Baghdad Says Progress Made on Kurdish Oil Export Dispute
BAGHDAD, March 1 (Reuters) – Baghdad and Kurdish regional authorities are making progress to rescue a deal over crude oil exports, Iraq's oil minister said on Sunday, after it nearly unravelled due to Kurdish threats to halt shipments in protest over lack of payment.
Adel Abdel Mehdi said both sides would gain from preserving the December accord, under which the Kurds ship oil from their own territory and the Kirkuk oilfield under Baghdad's control, in return for payments from the national government.
But Baghdad paid only a fraction of the agreed cash to the Kurdish authorities, arguing that the oil shipped did not nearly match the expected volumes.
"The agreement with the Kurdish regional government still stands," Oil Minister Adel Abdel Mehdi told a news conference.
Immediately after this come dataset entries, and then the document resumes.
/-- Where x is the longer direction it moves in every pass, and the error counts the moves. -/
theorem lineMoves_xMajor {dx dy : Nat} (hdx : 0 < dx) (hle : dy ≤ dx) (n : Nat) :
    ∃ b e : Int, lineMoves dx dy n = ((n : Int), b, e) ∧ b ≤ n ∧ e = dx - dy - n * dy + b * dx ∧
      -(dy : Int) < 2 * e ∧ 2 * e < 3 * dx - 2 * dy := by
  induction n with
  | zero => exact ⟨0, dx - dy, rfl, by omega, by push_cast; ring, by omega, by omega⟩
  | succ n ih =>
    obtain ⟨b, e, hm, hb, he, hlo, hhi⟩ := ih
    rw [lineMoves_succ, hm, lineStep_eq]
    by_cases hy : 2 * e < dx
    · refine ⟨b + 1, e - dy + dx, by simp [hlo, hy], by omega, ?_, by omega, by omega⟩
      rw [he]; push_cast; ring
    · refine ⟨b, e - dy, by simp [hlo, hy], by omega, ?_, by omega, by omega⟩
      rw [he]; push_cast; ring

/-- The bounds of `lineMoves_xMajor` on the error bound the moves in y. -/
theorem lineMoves_inRange_xMajor {dx dy n : Nat} (hdx : 0 < dx) (hle : dy ≤ dx) (hn : n ≤ dx) :
    LineMoves.InRange dx dy n (lineMoves dx dy n) := by
  obtain ⟨b, e, hm, hb, he, hlo, hhi⟩ := lineMoves_xMajor hdx hle n
  have hpos : (0 : Int) < dx := by omega
  have hdone : (n : Int) * dy ≤ dx * dy := by gcongr
  have hstart : (0 : Int) ≤ n * dy := by positivity
  have hnonneg : -1 < b := lt_of_mul_lt_mul_right (by linarith) hpos.le
  have hbelow : b < dy + 1 := lt_of_mul_lt_mul_right (by linarith) hpos.le
  have hcorner : n = max dx dy → b = dy := fun hmax => by
    obtain rfl : n = dx := hmax.trans (max_eq_left hle)
    have hreached : (dy : Int) - 1 < b := lt_of_mul_lt_mul_right (by linarith) hpos.le
    omega
  rw [hm]
  exact {
    x := ⟨by omega, by omega⟩
    y := ⟨Int.add_one_le_of_lt hnonneg, Int.le_of_lt_add_one hbelow⟩
    count := max_eq_left hb
    corner := fun hmax => ⟨congrArg Nat.cast (hmax.trans (max_eq_left hle)), hcorner hmax⟩
    err := by dsimp only; omega }

/-- Where y is the longer direction the loop is the mirror of one where x is. -/
theorem lineMoves_inRange {dx dy n : Nat} (hn : n ≤ max dx dy) : LineMoves.InRange dx dy n (lineMoves dx dy n) := by
  obtain hle | hlt := le_or_gt dy dx
  · obtain rfl | hdx := Nat.eq_zero_or_pos dx
    · obtain rfl : dy = 0 := by omega
      obtain rfl : n = 0 := by omega
      exact ⟨by decide, by decide, rfl, fun _ => ⟨rfl, rfl⟩, by decide⟩
    · exact lineMoves_inRange_xMajor hdx hle (by omega)
  · rw [← lineMirror_lineMoves]
    exact (lineMoves_inRange_xMajor (by omega) hlt.le (by omega)).mirror

/-! ### The states of a line's loop -/

/-- `max(dx, dy)`, the count of passes of a line's loop (41_raster_line.md R123). -/
def linePasses (x0 y0 x1 y1 : Int) : Nat := max (x1 - x0).natAbs (y1 - y0).natAbs

/-- `(x, y, err)` after `n` passes of the loop from `(x0, y0)` to `(x1, y1)`. -/
def lineState (x0 y0 x1 y1 : Int) (n : Nat) : Int × Int × Int :=
  (lineStep (x1 - x0).natAbs (y1 - y0).natAbs (stepSign x0 x1) (stepSign y0 y1))^[n]
    (x0, y0, ((x1 - x0).natAbs : Int) - ((y1 - y0).natAbs : Int))

/-- The position after `n` passes. -/
def linePoint (x0 y0 x1 y1 : Int) (n : Nat) : Int × Int :=
  ((lineState x0 y0 x1 y1 n).1, (lineState x0 y0 x1 y1 n).2.1)

/-- Moves from `(x0, y0)` in the directions `sx`, `sy`. -/
def linePlace (x0 y0 sx sy : Int) (p : Int × Int × Int) : Int × Int × Int := (x0 + sx * p.1, y0 + sy * p.2.1, p.2.2)

theorem linePlace_lineStep (x0 y0 sx sy dx dy : Int) :
    Function.Semiconj (linePlace x0 y0 sx sy) (lineStep dx dy 1 1) (lineStep dx dy sx sy) := by
  intro p
  simp only [lineStep_eq, linePlace, Prod.mk.injEq, and_true]
  constructor <;> split <;> ring

section
variable (x0 y0 x1 y1 : Int)

theorem lineState_eq (n : Nat) : lineState x0 y0 x1 y1 n =
    linePlace x0 y0 (stepSign x0 x1) (stepSign y0 y1) (lineMoves (x1 - x0).natAbs (y1 - y0).natAbs n) := by
  rw [lineMoves, (linePlace_lineStep x0 y0 _ _ _ _).iterate_right n, lineState]
  simp [linePlace]

theorem lineState_succ (n : Nat) : lineState x0 y0 x1 y1 (n + 1) =
    lineStep (x1 - x0).natAbs (y1 - y0).natAbs (stepSign x0 x1) (stepSign y0 y1) (lineState x0 y0 x1 y1 n) :=
  Function.iterate_succ_apply' ..

end

theorem stepSign_eq (a b : Int) : stepSign a b = 1 ∨ stepSign a b = -1 := by
  unfold stepSign; split <;> simp

/-- As many moves as the distance lead from `a` to `b`, and no other count does. -/
theorem add_stepSign_mul_eq_iff (a b m : Int) (hm : 0 ≤ m) : a + stepSign a b * m = b ↔ m = (b - a).natAbs := by
  unfold stepSign; split <;> omega

/-- Moves up to the distance stay between `a` and `b`. -/
theorem add_stepSign_mul_between {a b m : Int} (h : 0 ≤ m ∧ m ≤ (b - a).natAbs) :
    min a b ≤ a + stepSign a b * m ∧ a + stepSign a b * m ≤ max a b := by
  unfold stepSign; split <;> omega

theorem add_stepSign_mul_inj {a b m k : Int} (h : a + stepSign a b * m = a + stepSign a b * k) : m = k := by
  obtain hs | hs := stepSign_eq a b <;> rw [hs] at h <;> omega

section
variable {x0 y0 x1 y1 : Int} {n : Nat} (hn : n ≤ linePasses x0 y0 x1 y1)
include hn

/-- The exit test of the loop holds exactly after `max(dx, dy)` passes. -/
theorem lineState_exit_iff :
    ((lineState x0 y0 x1 y1 n).1 = x1 ∧ (lineState x0 y0 x1 y1 n).2.1 = y1) ↔ n = linePasses x0 y0 x1 y1 := by
  obtain ⟨hx, hy, hcount, hcorner, -⟩ := lineMoves_inRange hn
  rw [lineState_eq, linePlace, add_stepSign_mul_eq_iff _ _ _ hx.1, add_stepSign_mul_eq_iff _ _ _ hy.1]
  refine ⟨fun ⟨hdx, hdy⟩ => ?_, hcorner⟩
  rw [hdx, hdy] at hcount
  exact_mod_cast hcount.symm

/-- The position stays in the box of the endpoints (41_raster_line.md R125). -/
theorem lineState_between :
    (min x0 x1 ≤ (lineState x0 y0 x1 y1 n).1 ∧ (lineState x0 y0 x1 y1 n).1 ≤ max x0 x1) ∧
    min y0 y1 ≤ (lineState x0 y0 x1 y1 n).2.1 ∧ (lineState x0 y0 x1 y1 n).2.1 ≤ max y0 y1 := by
  rw [lineState_eq]
  exact ⟨add_stepSign_mul_between (lineMoves_inRange hn).x, add_stepSign_mul_between (lineMoves_inRange hn).y⟩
"Everyone achieves substantial benefits from the deal. Today, thanks to the use of the region's (Kurdistan) pipelines, we are able to resume exports from Kirkuk oilfields which were threatened by deterioration due to the halt of production."
Under the deal, the Kurdish Regional Government (KRG) agreed to export via Turkey 550,000 barrels per day from its own fields and from Kirkuk, through Iraq's state marketing authority SOMO.
In return, Baghdad pledged to reinstate budget payments to the Kurds, which it had cut early in 2014 as punishment for the region's moves to export oil independently.